Roman numerals are usually written largest to smallest from left to right. However, the numeral for four is not IIII. Instead, the number four is written as IV. Because the one is before the five we subtract it making four. The same principle applies to the number nine, which is written as IX. There are six instances where subtraction is used:
- I can be placed before V (5) and X (10) to make 4 and 9.

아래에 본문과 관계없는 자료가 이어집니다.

-- ==== Sys2Proof/Tests/Slice0.lean ====
section
/-! SUPPORT. This model's own tests: ill-formed commands are refused, the manual's worked examples, and for every statement with hypotheses a state and operands that meet them. -/

namespace Sys2Proof.Tests

open Sys2Proof.Machine

set_option Elab.async false

/-! ### Small states the witnesses are built from -/

/-- A host bridge out of reset that owns the fabric, at FID 1, with rings 0 to 4 enabled (command, completion, event,
data-out, data-in), an entry waiting on rings 0 and 3, event group 0 recorded on ring 2, a route to 0x7001. -/
def wHost : State :=
  let s := { State.reset with boot := { BootSt.reset with held := false, porstLow := false, pers := 2, rstCnt := 0 } }
  ((((((((((((s.wr (A.GLB_RCFG 0) 0x01000401).wr (A.GLB_RIDX 0) 0x00010000).wr (A.GLB_RCFG 1) 0x402).wr (A.GLB_RCFG 2) 0x403).wr
    (A.GLB_RCFG 3) 0x404).wr (A.GLB_RIDX 3) 0x00010000).wr (A.GLB_RCFG 4) 0x405).wr (A.EVT_GMAP 0) 0x8002).put F.GLB_OWNER_STATE 3).put
    F.GLB_OWNER_OWNFID 1).put F.FAB_ID_FID 1).put (F.FAB_RT_PRIV 5) 1)

/-- A command on ring 0 with a target and operand bits. -/
def wCmd (target ops : Nat) : HostCmd :=
  { ring := 0, desc := BitVec.ofNat 504 (7 * 2 ^ 8 + target * 2 ^ 24 + ops * 2 ^ 56) }

def wTicket : InFlight := { serial := 0, pair := 1, ring := 0, idx := 0, tag := 7, opcode := 1, req := some 0, dst := 5, own := true }

def wWait : State := wHost.ctlM fun k => { k with inflight := [wTicket], nextReq := 1 }

def wVec : State := wHost.ctlM fun k => { k with vecs := [(3, true)] }

def wRec : EvRec := { evnum := 1, masked := false, remote := false, src := 4, sec := 0, ns := 0, data := List.replicate 12 0 }

def wHeld : State := wHost.setRing { ring := 2, total := 0, laps := 0, seq := 4, dropped := true, held := [wRec], posted := [] }

def wPar (tid typ cls aFid bFid epA epB : Nat) : TunPar :=
  { tid := tid, typ := typ, cls := cls, enc := false, men := false, policy := 0, fport := 0, aFid := aFid, bFid := bFid, epA := epA, epB := epB,
    meter := 0xFFFF, shaper := 0xFFFF, bundle := 0, grant := 0, dOut := 3, dIn := 4, cookie := 0, own := 1 }

def wCtx (idx pos : Nat) (p : TunPar) : TunCtx :=
  { idx := idx, state := 2, pos := pos, par := p, paused := 0, tx := 0, ack := 0, rx := 0, openAt := 0, copies := [], held := [], lastResend := none,
    links := [], waiting := [], first := Offer.idle, await := false, stat := TunStat.zero }

/-- The open HOSTDATA end of TID 9, from endpoint 0x7000 here to 0x7001. -/
def wEnd : TunCtx := wCtx 0 1 (wPar 9 8 4 1 1 0x7000 0x7001)

def wData : State := wHost.tunM fun t => { t with ctxs := [wEnd] }

def wDesc : DataOut := { desc := BitVec.ofNat 512 (1 + 2 ^ 8 + 2 * 2 ^ 32 + 0x5000 * 2 ^ 64 + 2 * 2 ^ 128), bytes := [1, 2] }

def wRecord (fid role : Nat) : Rec :=
  { uid := fid, fid := fid, src := 2, role := role, quar := false, qcause := 0, seq := 1, chg := 0, rstCnt := 0, ports := [] }

/-- A port of a RECORD, up toward a UID's port. -/
def wRP (peer pport : Nat) : RecPort := { peer := peer, pport := pport, up := true, rate := 0, lanes := 3, enc := false }

/-- The RECORDs of a chain of this device (UID 0, FID 1) and two others, of the given FIDs and roles. -/
def wChain (x rx y ry : Nat) : List HeldRec :=
  [{ r := { wRecord 1 0 with uid := 0, ports := [wRP x 0] }, at_ := 0 }, { r := { wRecord x rx with ports := [wRP 0 0, wRP y 0] }, at_ := 0 },
   { r := { wRecord y ry with ports := [wRP x 1] }, at_ := 0 }]

def wGraph : State :=
  wHost.fabM fun x => { x with recs := [{ r := wRecord 6 0, at_ := 0 }], live := { nodes := [1, 6], links := [] } }

def wY (to_ : Nat) (sent : Bool) : YieldSt := { ticket := wTicket, tofid := to_, sent := sent }

def wYield (to_ : Nat) (sent : Bool) : State := wHost.ownM fun o => { o with yielding := some (wY to_ sent) }

/-- A host bridge with an alive host, in a state of Table 4-11. -/
def wAlive (st : Nat) : State := (wHost.ownM fun o => { o with perstHigh := true, linkUp := true, bme := true }).put F.GLB_OWNER_STATE st

def wBest : State := (wAlive 2).ownM fun o => { o with best := some (7, ⟨3, 3⟩, 4) }

def wWon : State := (wAlive 2).ownM fun o => { o with best := some (1, ⟨128, 0⟩, 4), ownClaim := true, highClaim := some 4 }

def wDead : State := (wAlive 0).ownM fun o => { o with linkUp := false }

def wTmo : State := wHost.put F.GLB_ALIVE_TMO 5

def wStraps : State := State.reset.bootM fun b => { b with porstLow := false, strapsDue := true }

def wStraps2 : State := wStraps.bootM fun b => { b with roleLatched := true }

def wRail : State := wHost.bootM fun b => { b with railsLow := [2], held := true }

def wPosted : State := wHost.ctlM fun k => { k with posted := [{ req := .host, addr := A.TIM_CTRL, data := 1 }] }

def wAlert (causes : Nat) : State := wHost.smbM fun b => { b with causes := causes }

/-- Port 0 enabled, with its mode entered or not, in a state of Table 5-4. -/
def wPort (entered st : Nat) (x : PortSt) : State :=
  { ((wHost.put (F.ADT_CTRL_EN 0) 1).put (F.ADT_ALT_ENTERED 0) entered).put (F.ADT_STAT_STATE 0) st with ports := [x, PortSt.reset, PortSt.reset] }

/-- A capability frame of a VERSION with ACK set. -/
def wCap (ver : Nat) : List (BitVec 8) :=
  [0x44#8, 0x5A#8, 0x43#8, 0x58#8] ++ ([ver, 5, 1, 0, 15, 0xFF, 2, 0].flatMap fun v => leBytes 1 v) ++ leBytes 52 0

/-- Port 0 Lit, transmitting and receiving on lanes, with a lane asked to be spared. -/
def wLanes (tx rx asking : Nat) : State :=
  ((wPort 1 5 { PortSt.reset with asking := asking }).put (F.ADT_LANE_TXUSE 0) tx).put (F.ADT_LANE_RXUSE 0) rx

/-- Port 0 receiving codewords on both lanes, neither locked. -/
def wCoded : State := ((wPort 1 3 PortSt.reset).put (F.ADT_LANE_RXUSE 0) 3).put (F.ADT_DEGCFG_THR 0) 0

/-- A neighbour heard on port 0. -/
def wNeigh : Neigh := { uid := 5, fid := 5, src := 2, role := 1, port := 0, rstCnt := 0 }

/-- Port 0 UP towards FID 5, carrying every class. -/
def wUp : State :=
  let s := (wPort 1 5 { PortSt.reset with inRoute := true }).fabM fun f => { f with neigh := [(0, wNeigh)] }
  s.linkM 0 fun l => { l with classes := 255, txLimit := List.replicate 8 1000, txSeen := 255 }

def wFar (held : List HeldFrame) : TunCtx := { wCtx 0 1 (wPar 9 8 1 1 5 0x7000 0x7000) with held := held }

def wNet : State := wUp.tunM fun t => { t with ctxs := [wFar []] }

def wHeldF : HeldFrame := { bytes := [1, 2], kind := 0x11, last := true, yellow := false }

def wHeldNet : State := wUp.tunM fun t => { t with ctxs := [wFar [wHeldF]] }

/-- A fabric frame of class 6. -/
def wHello : Frame :=
  { dst := 5, src := 1, tid := 0, cls := 6, kind := 0x10, len := 2, hseq := 0, eseq := 0, ttl := 63, flags := 0, rsvd := 0, payload := [3, 4] }

def wWire (h : Nat) : Wire := { f := { wHello with hseq := h }, hdr := 0, body := [], tag := none }

def wReplay (replay resend : List Wire) : State :=
  (wPort 1 5 PortSt.reset).linkM 0 fun l => { l with replay := replay, resend := resend }

def wFabFrame : QFrame := { queue := none, f := wHello, at_ := 0, from_ := none, fence := none }

def wFabQ : State := wUp.schM 0 fun c => { c with queue := [wFabFrame] }

def wAck : OwedAck := { dst := 5, tid := 9, resend := false, eseq := 4 }

def wOwed : State := wUp.tunM fun t => { t with owed := [wAck] }

def wHas : TunCtx :=
  { wCtx 0 1 (wPar 9 8 1 1 5 0x7000 0x7000) with copies := [{ f := { wHello with tid := 9, eseq := 3 }, port := 0, fence := none }], tx := 4 }

def wCopies : State := wUp.tunM fun t => { t with ctxs := [wHas] }

/-- An encrypted link on port 0 with KX at a value. -/
def wKx (kx : Nat) (k : KeySt) : State :=
  (((wPort 1 5 PortSt.reset).put (F.ADT_STAT_ENC 0) 1).put (F.ADT_KEYSTAT_KX 0) kx).keyM 0 fun _ => k

/-- A relay with the contexts of a tunnel. -/
def wRelay (cs : List TunCtx) : State :=
  (({ State.reset with boot := { BootSt.reset with held := false, porstLow := false } }).put F.GLB_STRAP_ROLE 2).tunM fun t => { t with ctxs := cs }

def wHop : TunCtx := wCtx 0 3 (wPar 9 8 4 6 7 0x7000 0x7000)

- X can be placed before L (50) and C (100) to make 40 and 90.
- C can be placed before D (500) and M (1000) to make 400 and 900.

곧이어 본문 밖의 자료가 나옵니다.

-- ==== Sys2Proof/Machine/Core.lean ====
section
/-! DEFINITION. Machine/Core: the machine behind the host's interface. -/

def Sys2Proof.core : Host.Core := { State := Sys2Proof.Machine.State, Fault := Sys2Proof.Machine.Fault, Refusal := Sys2Proof.Machine.Refusal, step := Sys2Proof.Machine.step, reset := Sys2Proof.Machine.State.reset }
end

Given a roman numeral, convert it to an integer. Input is guaranteed to be within the range from 1 to 3999.
Example 1:
Input: "III" Output: 3
Example 2:
Input: "IV" Output: 4
Example 3:
Input: "IX" Output: 9
Example 4:
Input: "LVIII" Output: 58 Explanation: L = 50, V= 5, III = 3.
Example 5:
Input: "MCMXCIV" Output: 1994 Explanation: M = 1000, CM = 900, XC = 90 and IV = 4.
로마자를 정수로바꾸는 문제다.
I X C의 심볼은 뒤에 특정 로마자가 오는 것 을 제외하면 정해진 값을 더해주기만 하면되고 특정 로마자는 6가지 경우로 따로 처리해 주면 된다. 생각하면서 조금 힘들었던 건 charAt(i) 와 charAt(i+1)의 부분이 s.length()-1 때는 i+1이 index 에러가 나는 것이였다. 정말 똑같은 코드를 두번 쓰기 싫었지만 마지막 index를 처리하기 위해서 switch문을 두번 사용하였다.... 부끄럽다..
class Solution {
public int romanToInt(String s) {
int answer = 0;
for (int i = 0; i < s.length(); i++) {
if (i == s.length() - 1) {
System.out.println(s.charAt(i));
switch (s.charAt(i)) {
case 'I':
answer = answer + 1;
break;
case 'V':
answer = answer + 5;
break;
case 'X':
answer = answer + 10;
break;
case 'L':
answer = answer + 50;
break;
case 'C':
answer = answer + 100;
break;
case 'D':
answer = answer + 500;
break;
case 'M':
answer = answer + 1000;
break;
}
break;
} else {
switch (s.charAt(i)) {
case 'I':
if (s.charAt(i + 1) == 'V') {
answer = answer + 4;
i++;
} else if (s.charAt(i + 1) == 'X') {
answer = answer + 9;
i++;
} else {
answer = answer + 1;
}
break;
case 'V':
answer = answer + 5;
break;
case 'X':
if (s.charAt(i + 1) == 'L') {
answer = answer + 40;
i++;
} else if (s.charAt(i + 1) == 'C') {
answer = answer + 90;
i++;
} else {
answer = answer + 10;
}
break;
case 'L':
answer = answer + 50;
break;
case 'C':
if (s.charAt(i + 1) == 'D') {
answer = answer + 400;
i++;
} else if (s.charAt(i + 1) == 'M') {
answer = answer + 900;
i++;
} else {
answer = answer + 100;
}
break;
case 'D':
answer = answer + 500;
break;
case 'M':
answer = answer + 1000;
break;
}
}
}
return answer;
}
}다른 사람의 코드를 살펴보자. 해시맵을 사용하여 짧고 간단하게 푼 풀이 법이다.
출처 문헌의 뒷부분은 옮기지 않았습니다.